## Material for this exercise
/-- R106: the argument bytes that a frame still needs complete it, and its command runs at the last of them. -/
theorem arguments_run {got args : List Byte} {need : Nat} (hne : args ≠ []) (hlen : got.length + args.length = need)
    (hd : decode s.cfg (got ++ args) = .ok (i, []))
    (hx : exec i (frameState (got ++ args) hold later s) = .next t) :
    RunsTo args.length (midFrame got need hold (byteTokens args hold ++ later) s) t.event.toList t := by
  induction args generalizing got with
  | nil => exact absurd rfl hne
  | cons b args ih =>
    have hphase : (midFrame got need hold (byteTokens (b :: args) hold ++ later) s).asm.phase = .collect := rfl
    by_cases hnil : args = []
    · subst hnil
      have hfull : (got ++ [b]).length = need := by simpa using hlen
      have hf := fetch_last_argument (s := midFrame got need hold (byteTokens [b] hold ++ later) s) rfl hphase hfull
      exact .one ((step_dispatch hf hd).trans hx)
    · have hpos := List.length_pos_iff.mpr hnil
      have hpart : (got ++ [b]).length ≠ need := by
        simp only [List.length_append, List.length_cons, List.length_nil] at hlen ⊢
        omega
      have hf := fetch_argument (s := midFrame got need hold (byteTokens (b :: args) hold ++ later) s) rfl hphase hpart
      have hrest : got ++ b :: args = (got ++ [b]) ++ args := by rw [List.append_assoc, List.singleton_append]
      rw [hrest] at hd hx
      refine .cons (step_settled hf) (ih (got := got ++ [b]) hnil ?_ hd hx)
      simp only [List.length_append, List.length_cons, List.length_nil] at hlen ⊢
      omega

/-- R102, R104, R105, R106: the bytes of a whole frame, sent from IDLE, run its command at the last of them, and no step
before reports an event. -/
theorem frame_runs {frame : List Byte} (hp : s.asm.phase = .idle) (hd : decode s.cfg frame = .ok (i, []))
    (hi : s.input = byteTokens frame hold ++ later) (hx : exec i (frameState frame hold later s) = .next t) :
    RunsTo frame.length s t.event.toList t := by
  cases frame with
  | nil => cases hd
  | cons h args =>
    obtain ⟨hk, rfl⟩ | ⟨hk, hc, rfl⟩ | ⟨c, hk, hc, hsize⟩ := frame_cases hd
    · exact .one ((step_dispatch (fetch_single hi hp hk) hd).trans hx)
    · exact .one ((step_dispatch (fetch_undefined hi hp hk hc) hd).trans hx)
    · have hne : args ≠ [] := by
        rintro rfl
        have := size_ge_two c
        simp only [List.length_nil] at hsize
        omega
      have hlen : [h].length + args.length = c.size := by rw [← hsize, List.length_singleton, Nat.add_comm]
      exact .cons (step_settled (fetch_multi hi hp hk hc)) (arguments_run (got := [h]) hne hlen hd hx)

end

/-! ### Frames in a row -/

/-- The registry and the event after a command depend on the configuration, the registry and `holdConst`. -/
theorem exec_agrees {i : Instr} {s u s' : State} (hcfg : u.cfg = s.cfg) (hhold : u.holdConst = s.holdConst)
    (hcs : u.cs = s.cs) (h : exec i s = .next s') :
    ∃ u', exec i u = .next u' ∧ u'.cfg = s'.cfg ∧ u'.cs = s'.cs ∧ u'.event = s'.event := by
  obtain ⟨t, u', ht, hu, hp⟩ := exec_paired i hcfg hhold
  rw [ht] at h
  cases h
  obtain ⟨hcfgs, -⟩ := effect_keeps (effect_of_exec ht)
  obtain ⟨hcfgu, -⟩ := effect_keeps (effect_of_exec hu)
  exact ⟨u', hu, hcfgu.trans (hcfg.trans hcfgs.symm), hp.cs_eq hcfg hcs, hp.event_eq⟩

/-- A list of commands makes the same of the registry, and reports the same events, in every state of one configuration
and one registry. -/
theorem commands_agree (l : List (Instr × Bool)) {s u : State} (hcfg : u.cfg = s.cfg) (hcs : u.cs = s.cs) :
    registryAfter l u = registryAfter l s ∧ eventsOf l u = eventsOf l s := by
  induction l generalizing s u with
  | nil => exact ⟨hcs, rfl⟩
  | cons x l ih =>
    obtain ⟨i, hold⟩ := x
    obtain ⟨s', hs, -⟩ := exec_effect i { s with holdConst := hold }
    obtain ⟨u', hu, hcfg', hcs', hev⟩ :=
      exec_agrees (s := { s with holdConst := hold }) (u := { u with holdConst := hold }) hcfg rfl hcs hs
    obtain ⟨hreg, hevs⟩ := ih hcfg' hcs'
    simp only [registryAfter, eventsOf, hs, hu, hev, hreg, hevs, and_self]

/-- R22: a legal assembler in IDLE is empty. -/
theorem Assembler.Wf.eq_idle {p : Params} {a : Assembler} (hw : a.Wf p) (hp : a.phase = .idle) :
    a = Assembler.idle := by
  obtain ⟨hidle, -, -⟩ := hw
  obtain ⟨hbuf, hneed, hkind⟩ := hidle hp
  rw [Assembler.idle, ← hp, ← hbuf, ← hneed, ← hkind]

/-- R103, R110: a command that runs with the assembler idle leaves it idle, unless it is an undefined header under
`HuntSingle`. -/
theorem exec_keeps_idle {i : Instr} {s t : State} (h : exec i s = .next t) (ha : s.asm = Assembler.idle)
    (hu : isUndefined i = true → s.cfg.resync = .restart) : t.asm = Assembler.idle := by
  obtain ⟨s', u', hs, -, hp⟩ := exec_paired i (s := s) (u := s) rfl rfl
  rw [hs] at h
  cases h
  cases hi : isUndefined i with
  | false =>
    rw [hi] at hp
    exact hp.asm_kept.trans ha
  | true =>
    obtain ⟨hasm, -⟩ | ⟨hasm, -⟩ := effect_asm (effect_of_exec hs)
    · exact hasm.trans ha
    · rw [hasm, hu hi]
      rfl

theorem streamTokens_cons (p : Params) (i : Instr) (hold : Bool) (l : List (Instr × Bool)) :
    streamTokens p ((i, hold) :: l) = byteTokens (encode p i) hold ++ streamTokens p l := rfl

theorem streamTokens_length_cons (p : Params) (i : Instr) (hold : Bool) (l : List (Instr × Bool)) :
    (streamTokens p ((i, hold) :: l)).length = (encode p i).length + (streamTokens p l).length := by
  rw [streamTokens_cons, List.length_append, byteTokens, List.length_map]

## Exercise instructions
Could you please reproduce each record exactly, leaving nothing out?

## Task answer
/-- R106: the argument bytes that a frame still needs complete it, and its command runs at the last of them. -/
theorem arguments_run {got args : List Byte} {need : Nat} (hne : args ≠ []) (hlen : got.length + args.length = need)
    (hd : decode s.cfg (got ++ args) = .ok (i, []))
    (hx : exec i (frameState (got ++ args) hold later s) = .next t) :
    RunsTo args.length (midFrame got need hold (byteTokens args hold ++ later) s) t.event.toList t := by
  induction args generalizing got with
  | nil => exact absurd rfl hne
  | cons b args ih =>
    have hphase : (midFrame got need hold (byteTokens (b :: args) hold ++ later) s).asm.phase = .collect := rfl
    by_cases hnil : args = []
    · subst hnil
      have hfull : (got ++ [b]).length = need := by simpa using hlen
      have hf := fetch_last_argument (s := midFrame got need hold (byteTokens [b] hold ++ later) s) rfl hphase hfull
      exact .one ((step_dispatch hf hd).trans hx)
    · have hpos := List.length_pos_iff.mpr hnil
      have hpart : (got ++ [b]).length ≠ need := by
        simp only [List.length_append, List.length_cons, List.length_nil] at hlen ⊢
        omega
      have hf := fetch_argument (s := midFrame got need hold (byteTokens (b :: args) hold ++ later) s) rfl hphase hpart
      have hrest : got ++ b :: args = (got ++ [b]) ++ args := by rw [List.append_assoc, List.singleton_append]
      rw [hrest] at hd hx
      refine .cons (step_settled hf) (ih (got := got ++ [b]) hnil ?_ hd hx)
      simp only [List.length_append, List.length_cons, List.length_nil] at hlen ⊢
      omega

/-- R102, R104, R105, R106: the bytes of a whole frame, sent from IDLE, run its command at the last of them, and no step
before reports an event. -/
theorem frame_runs {frame : List Byte} (hp : s.asm.phase = .idle) (hd : decode s.cfg frame = .ok (i, []))
    (hi : s.input = byteTokens frame hold ++ later) (hx : exec i (frameState frame hold later s) = .next t) :
    RunsTo frame.length s t.event.toList t := by
  cases frame with
  | nil => cases hd
  | cons h args =>
    obtain ⟨hk, rfl⟩ | ⟨hk, hc, rfl⟩ | ⟨c, hk, hc, hsize⟩ := frame_cases hd
    · exact .one ((step_dispatch (fetch_single hi hp hk) hd).trans hx)
    · exact .one ((step_dispatch (fetch_undefined hi hp hk hc) hd).trans hx)
    · have hne : args ≠ [] := by
        rintro rfl
        have := size_ge_two c
        simp only [List.length_nil] at hsize
        omega
      have hlen : [h].length + args.length = c.size := by rw [← hsize, List.length_singleton, Nat.add_comm]
      exact .cons (step_settled (fetch_multi hi hp hk hc)) (arguments_run (got := [h]) hne hlen hd hx)

end

/-! ### Frames in a row -/

/-- The registry and the event after a command depend on the configuration, the registry and `holdConst`. -/
theorem exec_agrees {i : Instr} {s u s' : State} (hcfg : u.cfg = s.cfg) (hhold : u.holdConst = s.holdConst)
    (hcs : u.cs = s.cs) (h : exec i s = .next s') :
    ∃ u', exec i u = .next u' ∧ u'.cfg = s'.cfg ∧ u'.cs = s'.cs ∧ u'.event = s'.event := by
  obtain ⟨t, u', ht, hu, hp⟩ := exec_paired i hcfg hhold
  rw [ht] at h
  cases h
  obtain ⟨hcfgs, -⟩ := effect_keeps (effect_of_exec ht)
  obtain ⟨hcfgu, -⟩ := effect_keeps (effect_of_exec hu)
  exact ⟨u', hu, hcfgu.trans (hcfg.trans hcfgs.symm), hp.cs_eq hcfg hcs, hp.event_eq⟩

/-- A list of commands makes the same of the registry, and reports the same events, in every state of one configuration
and one registry. -/
theorem commands_agree (l : List (Instr × Bool)) {s u : State} (hcfg : u.cfg = s.cfg) (hcs : u.cs = s.cs) :
    registryAfter l u = registryAfter l s ∧ eventsOf l u = eventsOf l s := by
  induction l generalizing s u with
  | nil => exact ⟨hcs, rfl⟩
  | cons x l ih =>
    obtain ⟨i, hold⟩ := x
    obtain ⟨s', hs, -⟩ := exec_effect i { s with holdConst := hold }
    obtain ⟨u', hu, hcfg', hcs', hev⟩ :=
      exec_agrees (s := { s with holdConst := hold }) (u := { u with holdConst := hold }) hcfg rfl hcs hs
    obtain ⟨hreg, hevs⟩ := ih hcfg' hcs'
    simp only [registryAfter, eventsOf, hs, hu, hev, hreg, hevs, and_self]

/-- R22: a legal assembler in IDLE is empty. -/
theorem Assembler.Wf.eq_idle {p : Params} {a : Assembler} (hw : a.Wf p) (hp : a.phase = .idle) :
    a = Assembler.idle := by
  obtain ⟨hidle, -, -⟩ := hw
  obtain ⟨hbuf, hneed, hkind⟩ := hidle hp
  rw [Assembler.idle, ← hp, ← hbuf, ← hneed, ← hkind]

/-- R103, R110: a command that runs with the assembler idle leaves it idle, unless it is an undefined header under
`HuntSingle`. -/
theorem exec_keeps_idle {i : Instr} {s t : State} (h : exec i s = .next t) (ha : s.asm = Assembler.idle)
    (hu : isUndefined i = true → s.cfg.resync = .restart) : t.asm = Assembler.idle := by
  obtain ⟨s', u', hs, -, hp⟩ := exec_paired i (s := s) (u := s) rfl rfl
  rw [hs] at h
  cases h
  cases hi : isUndefined i with
  | false =>
    rw [hi] at hp
    exact hp.asm_kept.trans ha
  | true =>
    obtain ⟨hasm, -⟩ | ⟨hasm, -⟩ := effect_asm (effect_of_exec hs)
    · exact hasm.trans ha
    · rw [hasm, hu hi]
      rfl

theorem streamTokens_cons (p : Params) (i : Instr) (hold : Bool) (l : List (Instr × Bool)) :
    streamTokens p ((i, hold) :: l) = byteTokens (encode p i) hold ++ streamTokens p l := rfl

theorem streamTokens_length_cons (p : Params) (i : Instr) (hold : Bool) (l : List (Instr × Bool)) :
    (streamTokens p ((i, hold) :: l)).length = (encode p i).length + (streamTokens p l).length := by
  rw [streamTokens_cons, List.length_append, byteTokens, List.length_map]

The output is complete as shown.